He was gone. He was never coming back. There were no more silly ties to buy for him. No more bear hugs and phone calls asking me if I had any clue why my mother wasn't talking to him. No more corny jokes. No more him.

The first man I had ever loved, the one in whose eyes I could do no wrong and whose big bear hugs had always assured me that everything, no matter what would be okay, had died. It was true. I had suddenly become part of a tribe I had not wanted to join.

It hit me hard. Like that big wave that crashes over your head just when you thought the ocean was calm. The one that throws you forward and leaves you gasping for air. Except I wasn't standing on the beach with my toes sinking in the sand. I was in a card store surrounded by people who still had a father to tell them funny stories they'd heard a hundred times before but still made them laugh. People who weren't like me.

Until that moment I had no idea I had been riding on a wave of numbness for months. Since that September day I got "the call" that forever changed my life.

I stood in that stationery store, surrounded by rows of brightly colored cards with sentiments from jokes to proclamations of "Best Dad in the World!" feeling more alone than I ever had before in my life.

He really was gone. This was not a bad dream I was going to wake up from. I was going to celebrate Father's Day 1987 and every Father's Day forward with only his memory.

I wanted to turn back the clock to that last Father's Day we had spent together.

I drove home early that Sunday morning from the summer share house I had in Avalon, New Jersey, stopping before I hit the causeway bridge to pick up a container of She Crab soup and jumbo shrimp as part of his present. He had been recovering from a stroke the October before, but he was getting better. There was no indication that three months later, at sixty-four years old, a heart attack would end his life.

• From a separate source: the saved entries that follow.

-- ==== Sys2Proof/Laws/State.lean ====
section
/-! SUPPORT. Each named update of State changes one part and keeps every other: one lemma per field per update, and the reads of the
part it changes. -/

namespace Sys2Proof.Machine

variable (s : State)

/-! ### setW -/

@[simp] theorem setW_pending (w : Nat) (x : Whorl) : (setW s w x).pending = s.pending := rfl
@[simp] theorem setW_integ (w : Nat) (x : Whorl) : (setW s w x).integ = s.integ := rfl
@[simp] theorem setW_ht (w : Nat) (x : Whorl) : (setW s w x).ht = s.ht := rfl
@[simp] theorem setW_regs (w : Nat) (x : Whorl) : (setW s w x).regs = s.regs := rfl
@[simp] theorem setW_areg (w : Nat) (x : Whorl) : (setW s w x).areg = s.areg := rfl
@[simp] theorem setW_hubMem (w : Nat) (x : Whorl) : (setW s w x).hubMem = s.hubMem := rfl
@[simp] theorem setW_mail (w : Nat) (x : Whorl) : (setW s w x).mail = s.mail := rfl
@[simp] theorem setW_evPend (w : Nat) (x : Whorl) : (setW s w x).evPend = s.evPend := rfl
@[simp] theorem setW_evCut (w : Nat) (x : Whorl) : (setW s w x).evCut = s.evCut := rfl
@[simp] theorem setW_evXt (w : Nat) (x : Whorl) : (setW s w x).evXt = s.evXt := rfl
@[simp] theorem setW_hubIrq (w : Nat) (x : Whorl) : (setW s w x).hubIrq = s.hubIrq := rfl
@[simp] theorem setW_parts (w : Nat) (x : Whorl) : (setW s w x).parts = s.parts := rfl
@[simp] theorem setW_rparts (w : Nat) (x : Whorl) : (setW s w x).rparts = s.rparts := rfl
@[simp] theorem setW_regions (w : Nat) (x : Whorl) : (setW s w x).regions = s.regions := rfl
@[simp] theorem setW_sites (w : Nat) (x : Whorl) : (setW s w x).sites = s.sites := rfl
@[simp] theorem setW_flyers (w : Nat) (x : Whorl) : (setW s w x).flyers = s.flyers := rfl
@[simp] theorem setW_spine (w : Nat) (x : Whorl) : (setW s w x).spine = s.spine := rfl
@[simp] theorem setW_pulses (w : Nat) (x : Whorl) : (setW s w x).pulses = s.pulses := rfl
@[simp] theorem setW_xqueues (w : Nat) (x : Whorl) : (setW s w x).xqueues = s.xqueues := rfl
@[simp] theorem setW_smSent (w : Nat) (x : Whorl) : (setW s w x).smSent = s.smSent := rfl
@[simp] theorem setW_smMarked (w : Nat) (x : Whorl) : (setW s w x).smMarked = s.smMarked := rfl
@[simp] theorem setW_ops (w : Nat) (x : Whorl) : (setW s w x).ops = s.ops := rfl
@[simp] theorem setW_arrivals (w : Nat) (x : Whorl) : (setW s w x).arrivals = s.arrivals := rfl
@[simp] theorem setW_lateIds (w : Nat) (x : Whorl) : (setW s w x).lateIds = s.lateIds := rfl
@[simp] theorem setW_funnel (w : Nat) (x : Whorl) : (setW s w x).funnel = s.funnel := rfl
@[simp] theorem setW_buffer (w : Nat) (x : Whorl) : (setW s w x).buffer = s.buffer := rfl
@[simp] theorem setW_lanes (w : Nat) (x : Whorl) : (setW s w x).lanes = s.lanes := rfl
@[simp] theorem setW_master (w : Nat) (x : Whorl) : (setW s w x).master = s.master := rfl
@[simp] theorem setW_ring (w : Nat) (x : Whorl) : (setW s w x).ring = s.ring := rfl
@[simp] theorem setW_guestAos (w : Nat) (x : Whorl) : (setW s w x).guestAos = s.guestAos := rfl
@[simp] theorem setW_hang (w : Nat) (x : Whorl) : (setW s w x).hang = s.hang := rfl
@[simp] theorem setW_hank (w : Nat) (x : Whorl) : (setW s w x).hank = s.hank := rfl
@[simp] theorem setW_nands (w : Nat) (x : Whorl) : (setW s w x).nands = s.nands := rfl
@[simp] theorem setW_time (w : Nat) (x : Whorl) : (setW s w x).time = s.time := rfl
@[simp] theorem setW_elect (w : Nat) (x : Whorl) : (setW s w x).elect = s.elect := rfl
@[simp] theorem setW_chans (w : Nat) (x : Whorl) : (setW s w x).chans = s.chans := rfl
@[simp] theorem setW_routes (w : Nat) (x : Whorl) : (setW s w x).routes = s.routes := rfl
@[simp] theorem setW_blockedNums (w : Nat) (x : Whorl) : (setW s w x).blockedNums = s.blockedNums := rfl
@[simp] theorem setW_cutCount (w : Nat) (x : Whorl) : (setW s w x).cutCount = s.cutCount := rfl
@[simp] theorem setW_knownCuts (w : Nat) (x : Whorl) : (setW s w x).knownCuts = s.knownCuts := rfl
@[simp] theorem setW_twp (w : Nat) (x : Whorl) : (setW s w x).twp = s.twp := rfl
@[simp] theorem setW_host (w : Nat) (x : Whorl) : (setW s w x).host = s.host := rfl
@[simp] theorem setW_aga (w : Nat) (x : Whorl) : (setW s w x).aga = s.aga := rfl
@[simp] theorem setW_unlock (w : Nat) (x : Whorl) : (setW s w x).unlock = s.unlock := rfl
@[simp] theorem setW_boot (w : Nat) (x : Whorl) : (setW s w x).boot = s.boot := rfl
@[simp] theorem setW_freeCtr (w : Nat) (x : Whorl) : (setW s w x).freeCtr = s.freeCtr := rfl
@[simp] theorem setW_opCtr (w : Nat) (x : Whorl) : (setW s w x).opCtr = s.opCtr := rfl
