@[simp] theorem postArrival_pending (a : Arrival) : (postArrival s a).pending = s.pending := by rcases postArrival_eq s a with h | h | h <;> simp [h]
@[simp] theorem postArrival_integ (a : Arrival) : (postArrival s a).integ = s.integ := by rcases postArrival_eq s a with h | h | h <;> simp [h]
@[simp] theorem postArrival_ht (a : Arrival) : (postArrival s a).ht = s.ht := by rcases postArrival_eq s a with h | h | h <;> simp [h]
@[simp] theorem postArrival_areg (a : Arrival) : (postArrival s a).areg = s.areg := by rcases postArrival_eq s a with h | h | h <;> simp [h]
@[simp] theorem postArrival_hubMem (a : Arrival) : (postArrival s a).hubMem = s.hubMem := by rcases postArrival_eq s a with h | h | h <;> simp [h]
@[simp] theorem postArrival_mail (a : Arrival) : (postArrival s a).mail = s.mail := by rcases postArrival_eq s a with h | h | h <;> simp [h]
@[simp] theorem postArrival_whorls (a : Arrival) : (postArrival s a).whorls = s.whorls := by rcases postArrival_eq s a with h | h | h <;> simp [h]
@[simp] theorem postArrival_evPend (a : Arrival) : (postArrival s a).evPend = s.evPend := by rcases postArrival_eq s a with h | h | h <;> simp [h]
@[simp] theorem postArrival_evCut (a : Arrival) : (postArrival s a).evCut = s.evCut := by rcases postArrival_eq s a with h | h | h <;> simp [h]
@[simp] theorem postArrival_evXt (a : Arrival) : (postArrival s a).evXt = s.evXt := by rcases postArrival_eq s a with h | h | h <;> simp [h]
@[simp] theorem postArrival_hubIrq (a : Arrival) : (postArrival s a).hubIrq = s.hubIrq := by rcases postArrival_eq s a with h | h | h <;> simp [h]
@[simp] theorem postArrival_parts (a : Arrival) : (postArrival s a).parts = s.parts := by rcases postArrival_eq s a with h | h | h <;> simp [h]
@[simp] theorem postArrival_rparts (a : Arrival) : (postArrival s a).rparts = s.rparts := by rcases postArrival_eq s a with h | h | h <;> simp [h]
@[simp] theorem postArrival_regions (a : Arrival) : (postArrival s a).regions = s.regions := by rcases postArrival_eq s a with h | h | h <;> simp [h]
@[simp] theorem postArrival_sites (a : Arrival) : (postArrival s a).sites = s.sites := by rcases postArrival_eq s a with h | h | h <;> simp [h]
@[simp] theorem postArrival_flyers (a : Arrival) : (postArrival s a).flyers = s.flyers := by rcases postArrival_eq s a with h | h | h <;> simp [h]
@[simp] theorem postArrival_spine (a : Arrival) : (postArrival s a).spine = s.spine := by rcases postArrival_eq s a with h | h | h <;> simp [h]
@[simp] theorem postArrival_pulses (a : Arrival) : (postArrival s a).pulses = s.pulses := by rcases postArrival_eq s a with h | h | h <;> simp [h]
@[simp] theorem postArrival_xqueues (a : Arrival) : (postArrival s a).xqueues = s.xqueues := by rcases postArrival_eq s a with h | h | h <;> simp [h]
@[simp] theorem postArrival_smSent (a : Arrival) : (postArrival s a).smSent = s.smSent := by rcases postArrival_eq s a with h | h | h <;> simp [h]
@[simp] theorem postArrival_smMarked (a : Arrival) : (postArrival s a).smMarked = s.smMarked := by rcases postArrival_eq s a with h | h | h <;> simp [h]
@[simp] theorem postArrival_funnel (a : Arrival) : (postArrival s a).funnel = s.funnel := by rcases postArrival_eq s a with h | h | h <;> simp [h]
@[simp] theorem postArrival_buffer (a : Arrival) : (postArrival s a).buffer = s.buffer := by rcases postArrival_eq s a with h | h | h <;> simp [h]
@[simp] theorem postArrival_lanes (a : Arrival) : (postArrival s a).lanes = s.lanes := by rcases postArrival_eq s a with h | h | h <;> simp [h]
@[simp] theorem postArrival_master (a : Arrival) : (postArrival s a).master = s.master := by rcases postArrival_eq s a with h | h | h <;> simp [h]
@[simp] theorem postArrival_ring (a : Arrival) : (postArrival s a).ring = s.ring := by rcases postArrival_eq s a with h | h | h <;> simp [h]
@[simp] theorem postArrival_guestAos (a : Arrival) : (postArrival s a).guestAos = s.guestAos := by rcases postArrival_eq s a with h | h | h <;> simp [h]
@[simp] theorem postArrival_hang (a : Arrival) : (postArrival s a).hang = s.hang := by rcases postArrival_eq s a with h | h | h <;> simp [h]
@[simp] theorem postArrival_hank (a : Arrival) : (postArrival s a).hank = s.hank := by rcases postArrival_eq s a with h | h | h <;> simp [h]
@[simp] theorem postArrival_nands (a : Arrival) : (postArrival s a).nands = s.nands := by rcases postArrival_eq s a with h | h | h <;> simp [h]
@[simp] theorem postArrival_time (a : Arrival) : (postArrival s a).time = s.time := by rcases postArrival_eq s a with h | h | h <;> simp [h]
@[simp] theorem postArrival_elect (a : Arrival) : (postArrival s a).elect = s.elect := by rcases postArrival_eq s a with h | h | h <;> simp [h]
@[simp] theorem postArrival_chans (a : Arrival) : (postArrival s a).chans = s.chans := by rcases postArrival_eq s a with h | h | h <;> simp [h]
@[simp] theorem postArrival_routes (a : Arrival) : (postArrival s a).routes = s.routes := by rcases postArrival_eq s a with h | h | h <;> simp [h]
@[simp] theorem postArrival_blockedNums (a : Arrival) : (postArrival s a).blockedNums = s.blockedNums := by rcases postArrival_eq s a with h | h | h <;> simp [h]
@[simp] theorem postArrival_cutCount (a : Arrival) : (postArrival s a).cutCount = s.cutCount := by rcases postArrival_eq s a with h | h | h <;> simp [h]
@[simp] theorem postArrival_knownCuts (a : Arrival) : (postArrival s a).knownCuts = s.knownCuts := by rcases postArrival_eq s a with h | h | h <;> simp [h]
@[simp] theorem postArrival_twp (a : Arrival) : (postArrival s a).twp = s.twp := by rcases postArrival_eq s a with h | h | h <;> simp [h]
@[simp] theorem postArrival_host (a : Arrival) : (postArrival s a).host = s.host := by rcases postArrival_eq s a with h | h | h <;> simp [h]
@[simp] theorem postArrival_aga (a : Arrival) : (postArrival s a).aga = s.aga := by rcases postArrival_eq s a with h | h | h <;> simp [h]
@[simp] theorem postArrival_unlock (a : Arrival) : (postArrival s a).unlock = s.unlock := by rcases postArrival_eq s a with h | h | h <;> simp [h]
@[simp] theorem postArrival_boot (a : Arrival) : (postArrival s a).boot = s.boot := by rcases postArrival_eq s a with h | h | h <;> simp [h]
@[simp] theorem postArrival_freeCtr (a : Arrival) : (postArrival s a).freeCtr = s.freeCtr := by rcases postArrival_eq s a with h | h | h <;> simp [h]
@[simp] theorem postArrival_opCtr (a : Arrival) : (postArrival s a).opCtr = s.opCtr := by rcases postArrival_eq s a with h | h | h <;> simp [h]
@[simp] theorem post_pending (i : Nat) (st : Status) (c : Nat) (r : Option Word) : (post s i st c r).pending = s.pending := by simp [post]
@[simp] theorem post_integ (i : Nat) (st : Status) (c : Nat) (r : Option Word) : (post s i st c r).integ = s.integ := by simp [post]
@[simp] theorem post_ht (i : Nat) (st : Status) (c : Nat) (r : Option Word) : (post s i st c r).ht = s.ht := by simp [post]
@[simp] theorem post_areg (i : Nat) (st : Status) (c : Nat) (r : Option Word) : (post s i st c r).areg = s.areg := by simp [post]
@[simp] theorem post_hubMem (i : Nat) (st : Status) (c : Nat) (r : Option Word) : (post s i st c r).hubMem = s.hubMem := by simp [post]
@[simp] theorem post_mail (i : Nat) (st : Status) (c : Nat) (r : Option Word) : (post s i st c r).mail = s.mail := by simp [post]
@[simp] theorem post_whorls (i : Nat) (st : Status) (c : Nat) (r : Option Word) : (post s i st c r).whorls = s.whorls := by simp [post]
@[simp] theorem post_evPend (i : Nat) (st : Status) (c : Nat) (r : Option Word) : (post s i st c r).evPend = s.evPend := by simp [post]
@[simp] theorem post_evCut (i : Nat) (st : Status) (c : Nat) (r : Option Word) : (post s i st c r).evCut = s.evCut := by simp [post]
@[simp] theorem post_evXt (i : Nat) (st : Status) (c : Nat) (r : Option Word) : (post s i st c r).evXt = s.evXt := by simp [post]
@[simp] theorem post_hubIrq (i : Nat) (st : Status) (c : Nat) (r : Option Word) : (post s i st c r).hubIrq = s.hubIrq := by simp [post]
@[simp] theorem post_parts (i : Nat) (st : Status) (c : Nat) (r : Option Word) : (post s i st c r).parts = s.parts := by simp [post]
@[simp] theorem post_rparts (i : Nat) (st : Status) (c : Nat) (r : Option Word) : (post s i st c r).rparts = s.rparts := by simp [post]
@[simp] theorem post_regions (i : Nat) (st : Status) (c : Nat) (r : Option Word) : (post s i st c r).regions = s.regions := by simp [post]
@[simp] theorem post_sites (i : Nat) (st : Status) (c : Nat) (r : Option Word) : (post s i st c r).sites = s.sites := by simp [post]
@[simp] theorem post_flyers (i : Nat) (st : Status) (c : Nat) (r : Option Word) : (post s i st c r).flyers = s.flyers := by simp [post]
@[simp] theorem post_spine (i : Nat) (st : Status) (c : Nat) (r : Option Word) : (post s i st c r).spine = s.spine := by simp [post]
@[simp] theorem post_pulses (i : Nat) (st : Status) (c : Nat) (r : Option Word) : (post s i st c r).pulses = s.pulses := by simp [post]
@[simp] theorem post_xqueues (i : Nat) (st : Status) (c : Nat) (r : Option Word) : (post s i st c r).xqueues = s.xqueues := by simp [post]
@[simp] theorem post_smSent (i : Nat) (st : Status) (c : Nat) (r : Option Word) : (post s i st c r).smSent = s.smSent := by simp [post]
@[simp] theorem post_smMarked (i : Nat) (st : Status) (c : Nat) (r : Option Word) : (post s i st c r).smMarked = s.smMarked := by simp [post]
@[simp] theorem post_funnel (i : Nat) (st : Status) (c : Nat) (r : Option Word) : (post s i st c r).funnel = s.funnel := by simp [post]
@[simp] theorem post_buffer (i : Nat) (st : Status) (c : Nat) (r : Option Word) : (post s i st c r).buffer = s.buffer := by simp [post]
@[simp] theorem post_lanes (i : Nat) (st : Status) (c : Nat) (r : Option Word) : (post s i st c r).lanes = s.lanes := by simp [post]
@[simp] theorem post_master (i : Nat) (st : Status) (c : Nat) (r : Option Word) : (post s i st c r).master = s.master := by simp [post]
@[simp] theorem post_ring (i : Nat) (st : Status) (c : Nat) (r : Option Word) : (post s i st c r).ring = s.ring := by simp [post]
@[simp] theorem post_guestAos (i : Nat) (st : Status) (c : Nat) (r : Option Word) : (post s i st c r).guestAos = s.guestAos := by simp [post]
@[simp] theorem post_hang (i : Nat) (st : Status) (c : Nat) (r : Option Word) : (post s i st c r).hang = s.hang := by simp [post]
@[simp] theorem post_hank (i : Nat) (st : Status) (c : Nat) (r : Option Word) : (post s i st c r).hank = s.hank := by simp [post]
@[simp] theorem post_nands (i : Nat) (st : Status) (c : Nat) (r : Option Word) : (post s i st c r).nands = s.nands := by simp [post]
@[simp] theorem post_time (i : Nat) (st : Status) (c : Nat) (r : Option Word) : (post s i st c r).time = s.time := by simp [post]
@[simp] theorem post_elect (i : Nat) (st : Status) (c : Nat) (r : Option Word) : (post s i st c r).elect = s.elect := by simp [post]
@[simp] theorem post_chans (i : Nat) (st : Status) (c : Nat) (r : Option Word) : (post s i st c r).chans = s.chans := by simp [post]
@[simp] theorem post_routes (i : Nat) (st : Status) (c : Nat) (r : Option Word) : (post s i st c r).routes = s.routes := by simp [post]
@[simp] theorem post_blockedNums (i : Nat) (st : Status) (c : Nat) (r : Option Word) : (post s i st c r).blockedNums = s.blockedNums := by simp [post]
@[simp] theorem post_cutCount (i : Nat) (st : Status) (c : Nat) (r : Option Word) : (post s i st c r).cutCount = s.cutCount := by simp [post]
@[simp] theorem post_knownCuts (i : Nat) (st : Status) (c : Nat) (r : Option Word) : (post s i st c r).knownCuts = s.knownCuts := by simp [post]
@[simp] theorem post_twp (i : Nat) (st : Status) (c : Nat) (r : Option Word) : (post s i st c r).twp = s.twp := by simp [post]
@[simp] theorem post_host (i : Nat) (st : Status) (c : Nat) (r : Option Word) : (post s i st c r).host = s.host := by simp [post]
@[simp] theorem post_aga (i : Nat) (st : Status) (c : Nat) (r : Option Word) : (post s i st c r).aga = s.aga := by simp [post]
@[simp] theorem post_unlock (i : Nat) (st : Status) (c : Nat) (r : Option Word) : (post s i st c r).unlock = s.unlock := by simp [post]
@[simp] theorem post_boot (i : Nat) (st : Status) (c : Nat) (r : Option Word) : (post s i st c r).boot = s.boot := by simp [post]
@[simp] theorem post_freeCtr (i : Nat) (st : Status) (c : Nat) (r : Option Word) : (post s i st c r).freeCtr = s.freeCtr := by simp [post]
@[simp] theorem post_opCtr (i : Nat) (st : Status) (c : Nat) (r : Option Word) : (post s i st c r).opCtr = s.opCtr := by simp [post]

That warm June afternoon, Dad and I sat in the backyard on the old lawn chairs he had painstakingly repaired with green and white webbing. We devoured the shrimp, disposing the shells into a brown paper bag, while looking out over the vegetable garden he called his, but my mother really tended to. He didn't say much, which was typical of that last year. His new dependence on the rest of us had taken his once jovial and contagious good spirit out of him. But it didn't matter. I was happy to be sitting with him, savoring the moment and just being his daughter.


Until that first Father's Day I had been proud how strong I had been and how I had kept all my pain in check. But now, as I stood, my knees weak from the rush of emotions, tears filling my eyes until I could barely see, I saw how useless that had been. My hurt was still raw and fragile. Keeping it inside wasn't helping me. It was just keeping it fresh so it could pop up like an uninvited dinner guest at the most inopportune moment - like inside a crowded card store.

I adjusted my Ray Bans securely over my eyes and got out of that store as fast as I could. The wound I felt was not like one of those boo boos Daddy put a band-aid on when I was a kid, kissed it to God and promised me would be gone by the time I got married. This was the kind that would never mend completely. There would always be little crack around the edges where it looked to be healed, that if provoked would still make me cry.

It's why I avoid card stores on Father's Day.

But what I never avoid are the memories. Of the joy my father brought into my life and the lives of everyone who knew him. Of his big laugh, how he loved to dance Greek, his endless brags about growing up selling hot dogs on the boardwalk at Coney Island and that he was one of the few people I have ever met who could make any kind of real progress with the Sunday Times Crossword Puzzle. The man, who if he had lived to grow old alongside my mother, would have embraced the Internet and made sure she had a computer and high-speed Internet access so she could read this article.